Among the lines below, copy exactly those from the one with "(State.tens_of_still (State.still_watchAgain ..)).trans" through the one with "tenancy has. -/", counting both ends.

== Segment start ==

/-! ### moveHead -/

@[simp] theorem State.moveHead_pending (s : State) (r : Nat) : (s.moveHead r).pending = s.pending := by
  obtain ⟨_, _, h⟩ := s.moveHead_frame r
  rw [h]
@[simp] theorem State.moveHead_tick (s : State) (r : Nat) : (s.moveHead r).tick = s.tick := by
  obtain ⟨_, _, h⟩ := s.moveHead_frame r
  rw [h]
@[simp] theorem State.moveHead_free (s : State) (r : Nat) : (s.moveHead r).free = s.free := by
  obtain ⟨_, _, h⟩ := s.moveHead_frame r
  rw [h]
@[simp] theorem State.moveHead_st (s : State) (r : Nat) : (s.moveHead r).st = s.st := by
  obtain ⟨_, _, h⟩ := s.moveHead_frame r
  rw [h]
@[simp] theorem State.moveHead_cause (s : State) (r : Nat) : (s.moveHead r).cause = s.cause := by
  obtain ⟨_, _, h⟩ := s.moveHead_frame r
  rw [h]
@[simp] theorem State.moveHead_lockvio (s : State) (r : Nat) : (s.moveHead r).lockvio = s.lockvio := by
  obtain ⟨_, _, h⟩ := s.moveHead_frame r
  rw [h]
@[simp] theorem State.moveHead_fenceErr (s : State) (r : Nat) : (s.moveHead r).fenceErr = s.fenceErr := by
  obtain ⟨_, _, h⟩ := s.moveHead_frame r
  rw [h]
@[simp] theorem State.moveHead_evrlost (s : State) (r : Nat) : (s.moveHead r).evrlost = s.evrlost := by
  obtain ⟨_, _, h⟩ := s.moveHead_frame r
  rw [h]
@[simp] theorem State.moveHead_resetLow (s : State) (r : Nat) : (s.moveHead r).resetLow = s.resetLow := by
  obtain ⟨_, _, h⟩ := s.moveHead_frame r
  rw [h]
@[simp] theorem State.moveHead_powered (s : State) (r : Nat) : (s.moveHead r).powered = s.powered := by
  obtain ⟨_, _, h⟩ := s.moveHead_frame r
  rw [h]
@[simp] theorem State.moveHead_testMode (s : State) (r : Nat) : (s.moveHead r).testMode = s.testMode := by
  obtain ⟨_, _, h⟩ := s.moveHead_frame r
  rw [h]
@[simp] theorem State.moveHead_tap (s : State) (r : Nat) : (s.moveHead r).tap = s.tap := by
  obtain ⟨_, _, h⟩ := s.moveHead_frame r
  rw [h]
@[simp] theorem State.moveHead_wrap (s : State) (r : Nat) : (s.moveHead r).wrap = s.wrap := by
  obtain ⟨_, _, h⟩ := s.moveHead_frame r
  rw [h]
@[simp] theorem State.moveHead_linkRst (s : State) (r : Nat) : (s.moveHead r).linkRst = s.linkRst := by
  obtain ⟨_, _, h⟩ := s.moveHead_frame r
  rw [h]
@[simp] theorem State.moveHead_haddr (s : State) (r : Nat) : (s.moveHead r).haddr = s.haddr := by
  obtain ⟨_, _, h⟩ := s.moveHead_frame r
  rw [h]
@[simp] theorem State.moveHead_enCluster (s : State) (r : Nat) : (s.moveHead r).enCluster = s.enCluster := by
  obtain ⟨_, _, h⟩ := s.moveHead_frame r
  rw [h]
@[simp] theorem State.moveHead_enGather (s : State) (r : Nat) : (s.moveHead r).enGather = s.enGather := by
  obtain ⟨_, _, h⟩ := s.moveHead_frame r
  rw [h]
@[simp] theorem State.moveHead_enMover (s : State) (r : Nat) : (s.moveHead r).enMover = s.enMover := by
  obtain ⟨_, _, h⟩ := s.moveHead_frame r
  rw [h]
@[simp] theorem State.moveHead_enPort (s : State) (r : Nat) : (s.moveHead r).enPort = s.enPort := by
  obtain ⟨_, _, h⟩ := s.moveHead_frame r
  rw [h]
@[simp] theorem State.moveHead_quiesce (s : State) (r : Nat) : (s.moveHead r).quiesce = s.quiesce := by
  obtain ⟨_, _, h⟩ := s.moveHead_frame r
  rw [h]
@[simp] theorem State.moveHead_ledClear (s : State) (r : Nat) : (s.moveHead r).ledClear = s.ledClear := by
  obtain ⟨_, _, h⟩ := s.moveHead_frame r
  rw [h]
@[simp] theorem State.moveHead_fw (s : State) (r : Nat) : (s.moveHead r).fw = s.fw := by
  obtain ⟨_, _, h⟩ := s.moveHead_frame r
  rw [h]
@[simp] theorem State.moveHead_tens (s : State) (r : Nat) : (s.moveHead r).tens = s.tens := by
  obtain ⟨_, _, h⟩ := s.moveHead_frame r
  rw [h]
@[simp] theorem State.moveHead_overlaps (s : State) (r : Nat) : (s.moveHead r).overlaps = s.overlaps := by
  obtain ⟨_, _, h⟩ := s.moveHead_frame r
  rw [h]
@[simp] theorem State.moveHead_tasks (s : State) (r : Nat) : (s.moveHead r).tasks = s.tasks := by
  obtain ⟨_, _, h⟩ := s.moveHead_frame r
  rw [h]
@[simp] theorem State.moveHead_cohorts (s : State) (r : Nat) : (s.moveHead r).cohorts = s.cohorts := by
  obtain ⟨_, _, h⟩ := s.moveHead_frame r
  rw [h]
@[simp] theorem State.moveHead_copies (s : State) (r : Nat) : (s.moveHead r).copies = s.copies := by
  obtain ⟨_, _, h⟩ := s.moveHead_frame r
  rw [h]
@[simp] theorem State.moveHead_orders (s : State) (r : Nat) : (s.moveHead r).orders = s.orders := by
  obtain ⟨_, _, h⟩ := s.moveHead_frame r
  rw [h]
@[simp] theorem State.moveHead_adds (s : State) (r : Nat) : (s.moveHead r).adds = s.adds := by
  obtain ⟨_, _, h⟩ := s.moveHead_frame r
  rw [h]
@[simp] theorem State.moveHead_nextTask (s : State) (r : Nat) : (s.moveHead r).nextTask = s.nextTask := by
  obtain ⟨_, _, h⟩ := s.moveHead_frame r
  rw [h]
@[simp] theorem State.moveHead_nextOrder (s : State) (r : Nat) : (s.moveHead r).nextOrder = s.nextOrder := by
  obtain ⟨_, _, h⟩ := s.moveHead_frame r
  rw [h]
@[simp] theorem State.moveHead_nextCopy (s : State) (r : Nat) : (s.moveHead r).nextCopy = s.nextCopy := by
  obtain ⟨_, _, h⟩ := s.moveHead_frame r
  rw [h]
@[simp] theorem State.moveHead_clusters (s : State) (r : Nat) : (s.moveHead r).clusters = s.clusters := by
  obtain ⟨_, _, h⟩ := s.moveHead_frame r
  rw [h]
@[simp] theorem State.moveHead_gtlb (s : State) (r : Nat) : (s.moveHead r).gtlb = s.gtlb := by
  obtain ⟨_, _, h⟩ := s.moveHead_frame r
  rw [h]
@[simp] theorem State.moveHead_saves (s : State) (r : Nat) : (s.moveHead r).saves = s.saves := by
  obtain ⟨_, _, h⟩ := s.moveHead_frame r
  rw [h]
@[simp] theorem State.moveHead_xlt (s : State) (r : Nat) : (s.moveHead r).xlt = s.xlt := by
  obtain ⟨_, _, h⟩ := s.moveHead_frame r
  rw [h]
@[simp] theorem State.moveHead_rc (s : State) (r : Nat) : (s.moveHead r).rc = s.rc := by
  obtain ⟨_, _, h⟩ := s.moveHead_frame r
  rw [h]
@[simp] theorem State.moveHead_ev (s : State) (r : Nat) : (s.moveHead r).ev = s.ev := by
  obtain ⟨_, _, h⟩ := s.moveHead_frame r
  rw [h]
@[simp] theorem State.moveHead_ports (s : State) (r : Nat) : (s.moveHead r).ports = s.ports := by
  obtain ⟨_, _, h⟩ := s.moveHead_frame r
  rw [h]
@[simp] theorem State.moveHead_fence (s : State) (r : Nat) : (s.moveHead r).fence = s.fence := by
  obtain ⟨_, _, h⟩ := s.moveHead_frame r
  rw [h]
@[simp] theorem State.moveHead_routeIdx (s : State) (r : Nat) : (s.moveHead r).routeIdx = s.routeIdx := by
  obtain ⟨_, _, h⟩ := s.moveHead_frame r
  rw [h]
@[simp] theorem State.moveHead_route (s : State) (r : Nat) : (s.moveHead r).route = s.route := by
  obtain ⟨_, _, h⟩ := s.moveHead_frame r
  rw [h]
@[simp] theorem State.moveHead_pwr (s : State) (r : Nat) : (s.moveHead r).pwr = s.pwr := by
  obtain ⟨_, _, h⟩ := s.moveHead_frame r
  rw [h]
@[simp] theorem State.moveHead_cnt (s : State) (r : Nat) : (s.moveHead r).cnt = s.cnt := by
  obtain ⟨_, _, h⟩ := s.moveHead_frame r
  rw [h]
@[simp] theorem State.moveHead_cntOvf (s : State) (r : Nat) : (s.moveHead r).cntOvf = s.cntOvf := by
  obtain ⟨_, _, h⟩ := s.moveHead_frame r
  rw [h]
@[simp] theorem State.moveHead_cntNow (s : State) (r : Nat) : (s.moveHead r).cntNow = s.cntNow := by
  obtain ⟨_, _, h⟩ := s.moveHead_frame r
  rw [h]
@[simp] theorem State.moveHead_cntTick (s : State) (r : Nat) : (s.moveHead r).cntTick = s.cntTick := by
  obtain ⟨_, _, h⟩ := s.moveHead_frame r
  rw [h]
@[simp] theorem State.moveHead_setNow (s : State) (r : Nat) : (s.moveHead r).setNow = s.setNow := by
  obtain ⟨_, _, h⟩ := s.moveHead_frame r
  rw [h]
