/-! ### Dismantles and clears -/

theorem dismantleComplete_releases {ten : Nat} {s : State} {h : Hitch} (hlen : ten < s.tens.length) (hh : s.hitch? ten h.num = some h)
    (hd : h.dismantle ≠ []) (hf : h.allFree = true) :
    ∃ t, exec (.dismantleComplete ten h.num) s = .next t ∧ t.hitch? ten h.num = none := by
  refine ⟨s.finishDismantle ten h, ?_, ?_⟩
  · change execDismantleComplete ten h.num s = _
    unfold execDismantleComplete
    rw [hh]
    refine when_next.2 ⟨?_, rfl⟩
    simp [hd, hf]
  · have htens : (s.finishDismantle ten h).still = (s.modTen ten fun t => { t with hitches := t.hitches.filter (·.num != h.num) }).still :=
      foldl_still (fun u c => u.still_finish c stDone 0 0 0) h.dismantle _
    rw [State.hitch?, State.ten_of_still htens, State.ten_modTen _ _ _ hlen]
    exact List.find?_eq_none.2 fun y hy hb => bne_iff_ne.1 (List.mem_filter.1 hy).2 (beq_iff_eq.1 hb)

theorem invalidateAllDone_clears {ten : Nat} {s : State} (hlen : ten < s.tens.length) (hne : (s.ten ten).invTaken ≠ (s.ten ten).invDone) :
    ∃ t, exec (.invalidateAllDone ten) s = .next t ∧ (t.ten ten).invDone = (s.ten ten).invDone + 1 ∧ (t.ten ten).invCmd = none
      ∧ t.rc.lines = s.rc.lines.filter fun l => !bitOf (s.ten ten).rcway.toNat l.way := by
  generalize hu : ((s.clearWays ten (s.ten ten).rcway).modTen ten fun t => { t with invDone := t.invDone + 1, invCmd := none }) = u
  have hten : u.ten ten = { s.ten ten with invDone := (s.ten ten).invDone + 1, invCmd := none } := by
    rw [← hu]
    exact State.ten_modTen _ _ _ hlen
  have hrc : u.rc.lines = s.rc.lines.filter fun l => !bitOf (s.ten ten).rcway.toNat l.way := by rw [← hu]; rfl
  have hexec : exec (.invalidateAllDone ten) s = match (s.ten ten).invCmd with
      | some c => .next (u.finish c stDone 0 0 0)
      | none => .next u := by
    rw [← hu]
    exact if_neg hne
  rw [hexec]
  cases (s.ten ten).invCmd with
  | none => exact ⟨u, rfl, by rw [hten], by rw [hten], hrc⟩
  | some c =>
    refine ⟨_, rfl, ?_, ?_, ?_⟩
    · rw [State.ten_of_still (State.still_finish ..), hten]
    · rw [State.ten_of_still (State.still_finish ..), hten]
    · rw [State.finish_rc, hrc]

/-! ### Checkpoints -/

theorem exec_checkpointDone_writing {ten : Nat} {s : State} {k : Checkpoint} (hk : (s.ten ten).ckpt = some k) (hw : k.writing = true)
    (hb : s.ckBusy ten = false) : exec (.checkpointDone ten) s = .next (s.ckFinish ten k) := by
  change execCheckpointDone ten s = _
  unfold execCheckpointDone
  simp only [hk, hw, hb]
  rfl

theorem exec_checkpointDone_written {ten : Nat} {s s' : State} {k : Checkpoint} (hk : (s.ten ten).ckpt = some k) (hw : k.writing = false)
    (hs : s.stalled (.mover (s.anyMover ten)) = false)
    (hr : ckWrite (moverEng (.ckpt ten) (.mover (s.anyMover ten)) ten) k.image s = (none, [], s')) :
    let t := s'.modTen ten fun y => { y with ckpt := some { k with image := [], writing := true } }
    exec (.checkpointDone ten) s = .next (if t.ckBusy ten then t else t.ckFinish ten k) := by
  change execCheckpointDone ten s = _
  unfold execCheckpointDone
  simp only [hk, hw, hs, hr]
  rfl

/-! ### Slots -/

theorem State.slot_modSlot {s : State} {ten n : Nat} (f : Slot → Slot) (h : ten < s.tens.length) (hn : n < (s.ten ten).slots.length) :
    ((s.modSlot ten n f).ten ten).slot n = f ((s.ten ten).slot n) := by
  rw [State.modSlot, State.ten_modTen _ _ _ h]
  exact modAt_getD _ _ _ hn

theorem State.endMove_slot {s : State} {ten n : Nat} (st : SlotSt) (h : ten < s.tens.length) (hn : n < (s.ten ten).slots.length) :
    ((s.endMove ten n st).ten ten).slot n = { (s.ten ten).slot n with st := st, move := none, blockedSince := none } := by
  have hlen : ten < (s.modSlot ten n fun x => { x with st := st, move := none, blockedSince := none }).tens.length := by
    rw [State.modSlot, State.modTen, modAt_length]
    exact h
  rw [State.endMove, State.ten_modTen _ _ _ hlen]
  exact State.slot_modSlot _ h hn

/-- R419: a context whose PARK has ended in time goes on in its slot. -/
theorem State.unpauseCtx_slot {s : State} {ten n : Nat} (m : Move) (reason : Nat) (h : ten < s.tens.length)
    (hn : n < (s.ten ten).slots.length) : (((s.unpauseCtx ten n m reason).ten ten).slot n).st = .resident := by
  have htens : (s.unpauseCtx ten n m reason).tens = (s.endMove ten n .resident).tens :=
    (State.tens_of_still (State.still_watchAgain ..)).trans (State.finish_tens ..)
  rw [State.ten, htens, ← State.ten, State.endMove_slot _ h hn]

/-- The boundary of a tick keeps how many slots a tenancy has. -/
theorem State.atTick_slots (s : State) (t n : Nat) : ((s.atTick t).ten n).slots.length = (s.ten n).slots.length := by
  unfold State.atTick
  split
  · have hobs : ∀ (u : State) i (x : Tenancy), (u.observeTen i x).slots.length = x.slots.length := fun u i x => by
      unfold State.observeTen
      split
      · rfl
      · exact List.length_mapIdx ..
    have htens : s.sendAll.tens = s.tens := by
      obtain ⟨_, _, _, _, _, _, _, _, h⟩ := s.sendAll_eq
      rw [h]
    change ((s.sendAll.tens.mapIdx fun i t => { s.sendAll.observeTen i t with led0 := t.led }).getD n {}).slots.length = _
    rw [htens]
    rcases getD_mapIdx_or (fun i (t : Tenancy) => { s.sendAll.observeTen i t with led0 := t.led }) s.tens {} n with h | ⟨i, h⟩
    · rw [h]
      rfl
    · rw [h]
      exact hobs _ _ _
  · rfl

/-! ### PARK and UNPARK -/

/-- A context's state gone from the block: of its tenancy, the slot's shared counters. -/
theorem State.ten_dropCtx {s : State} {ten : Nat} (n : Nat) (h : ten < s.tens.length) :
    (s.dropCtx ten n).ten ten = (s.ten ten).modSlot n fun x => { x with xc := [] } := State.ten_modTen s ten _ h

theorem State.dropCtx_length (s : State) (ten n : Nat) : (s.dropCtx ten n).tens.length = s.tens.length := modAt_length ..

theorem Tenancy.modSlot_length (x : Tenancy) (n : Nat) (f : Slot → Slot) : (x.modSlot n f).slots.length = x.slots.length := modAt_length ..

/-- A tenancy changed, but not in its slots. -/
theorem State.slots_modTen (s : State) (t n : Nat) {f : Tenancy → Tenancy} (h : ∀ x, (f x).slots = x.slots := by exact fun _ => rfl) :
    ((s.modTen t f).ten n).slots = (s.ten n).slots := by
  have hg : ∀ u : State, (u.ten n).slots = (u.tens.map (·.slots)).getD n (Tenancy.slots {}) := fun u => (getD_map_apply ..).symm
  rw [hg, hg, State.modTen, modAt_map h]

/-- Taking the units from their holder keeps every slot. -/
theorem State.releaseUnits_slots (s : State) (ten n : Nat) : ((s.releaseUnits ten).ten n).slots = (s.ten n).slots := by
  unfold State.releaseUnits
  split
  · next m _ =>
    obtain ⟨cl, h⟩ := s.saveUnits_eq ten m
    rw [State.slots_modTen, h]
    rfl
  · rfl

theorem parkDone_frees {ten slot : Nat} {s s1 s' : State} {m : Move} (hlen : ten < s.tens.length) (hslot : slot < (s.ten ten).slots.length)
    (hp : s.parkOf ten slot = some m) (hd : s.drained ten ((s.ten ten).slot slot).ctx = true)
    (hs1 : s1 = if (s.ten ten).holder = some slot then s.releaseUnits ten else s)
    (hw : s1.vWrite (.mover (s1.anyMover ten)) ten m.area (s1.saveHeader ten slot) true = .ok () s') :
    ∃ t, exec (.parkDone ten slot) s = .next t ∧ ((t.ten ten).slot slot).st = .empty ∧ s1.saveImage ten slot m.area ∈ t.saves := by
  generalize hu : ({ s' with saves := s'.saves.filter (fun y => !(y.ten == ten && y.area == m.area)) ++ [s1.saveImage ten slot m.area] } :
    State) = u
  have hexec : exec (.parkDone ten slot) s = .next (((u.dropCtx ten slot).endMove ten slot .empty).finish m.cmd stDone 0 0 0) := by
    subst hs1
    change execParkDone ten slot s = _
    unfold execParkDone
    simp only [hp, hd, Bool.not_true, Bool.false_eq_true, if_false, hw]
    rw [← hu]
  have hstill : s'.still = s1.still := by
    have h := s1.still_vWrite (.mover (s1.anyMover ten)) ten m.area (s1.saveHeader ten slot) true
    rwa [hw] at h
  have hs1len : s1.tens.length = s.tens.length := by
    rw [hs1]
    split
    · exact s.releaseUnits_length ten
    · rfl
  have hs1slots : (s1.ten ten).slots = (s.ten ten).slots := by
    rw [hs1]
    split
    · exact s.releaseUnits_slots ten ten
    · rfl
  have hutens' : s'.tens = s1.tens := State.tens_of_still hstill
  have hutens : u.tens = s1.tens := by rw [← hu]; exact hutens'
  have hulen : ten < u.tens.length := by rw [hutens, hs1len]; exact hlen
  have huslot : slot < (u.ten ten).slots.length := by rw [State.ten, hutens, ← State.ten, hs1slots]; exact hslot
  refine ⟨_, hexec, ?_, ?_⟩
  · have hdlen : ten < (u.dropCtx ten slot).tens.length := by rwa [State.dropCtx_length]
    have hdslot : slot < ((u.dropCtx ten slot).ten ten).slots.length := by rwa [State.ten_dropCtx _ hulen, Tenancy.modSlot_length]
    rw [State.ten_of_still (State.still_finish ..), State.endMove_slot _ hdlen hdslot]
  · rw [State.finish_saves]
    change _ ∈ u.saves
    rw [← hu]
    exact List.mem_append_right _ (List.mem_singleton_self _)

theorem parkTimeout_unpauses {ten slot t0 : Nat} {s : State} {m : Move} (hlen : ten < s.tens.length)
    (hslot : slot < (s.ten ten).slots.length) (hp : s.parkOf ten slot = some m) (hm : s.mayPass t0 = true)
    (ht : m.start + (s.ten ten).ptmo.toNat ≤ t0) (hd : s.drained ten ((s.ten ten).slot slot).ctx = false) :
    ∃ t, exec (.parkTimeout ten slot t0) s = .next t ∧ t = (s.atTick t0).unpauseCtx ten slot m 0x01
      ∧ ((t.ten ten).slot slot).st = .resident := by
  refine ⟨_, ?_, rfl, State.unpauseCtx_slot m 0x01 (by rw [s.atTick_tens]; exact hlen) (by rw [s.atTick_slots]; exact hslot)⟩
  change execParkTimeout ten slot t0 s = _
  unfold execParkTimeout
  rw [hp]
  refine when_next.2 ⟨?_, rfl⟩
  rw [hm, hd, decide_eq_true ht]
  rfl

/-- R416: a context restored keeps the tables' sizes, and its slot but for the shared counters. -/
theorem State.restoreCtx_slot {s : State} {ten n : Nat} (im : SaveImage) (h : ten < s.tens.length) (hn : n < (s.ten ten).slots.length) :
    (s.restoreCtx ten n im).tens.length = s.tens.length ∧ ((s.restoreCtx ten n im).ten ten).slots.length = (s.ten ten).slots.length
      ∧ (((s.restoreCtx ten n im).ten ten).slot n).ctx = ((s.ten ten).slot n).ctx := by
  obtain ⟨v, htens, hv⟩ : ∃ v : State, v.tens = s.tens ∧ s.restoreCtx ten n im = v.modSlot ten n fun y => { y with xc := im.xc } := by
    refine ⟨_, ?_, rfl⟩
    refine List.foldlRecOn (motive := fun u : State => u.tens = s.tens) im.maps _ ?_ fun _ hu _ _ => hu
    exact List.foldlRecOn (motive := fun u : State => u.tens = s.tens) im.scratch _ rfl fun _ hu _ _ => hu
  have hvt : v.ten ten = s.ten ten := by rw [State.ten, htens, State.ten]
  rw [hv]
  refine ⟨by rw [State.modSlot, State.modTen, modAt_length, htens], ?_, ?_⟩
  · rw [State.modSlot, State.ten_modTen _ _ _ (by rw [htens]; exact h), hvt]
    exact modAt_length ..
  · rw [State.slot_modSlot _ (by rw [htens]; exact h) (by rw [hvt]; exact hn), hvt]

== Segment end ==

__SOLUTION FOR THIS TASK__.
    (State.tens_of_still (State.still_watchAgain ..)).trans (State.finish_tens ..)
  rw [State.ten, htens, ← State.ten, State.endMove_slot _ h hn]

/-- The boundary of a tick keeps how many slots a tenancy has. -/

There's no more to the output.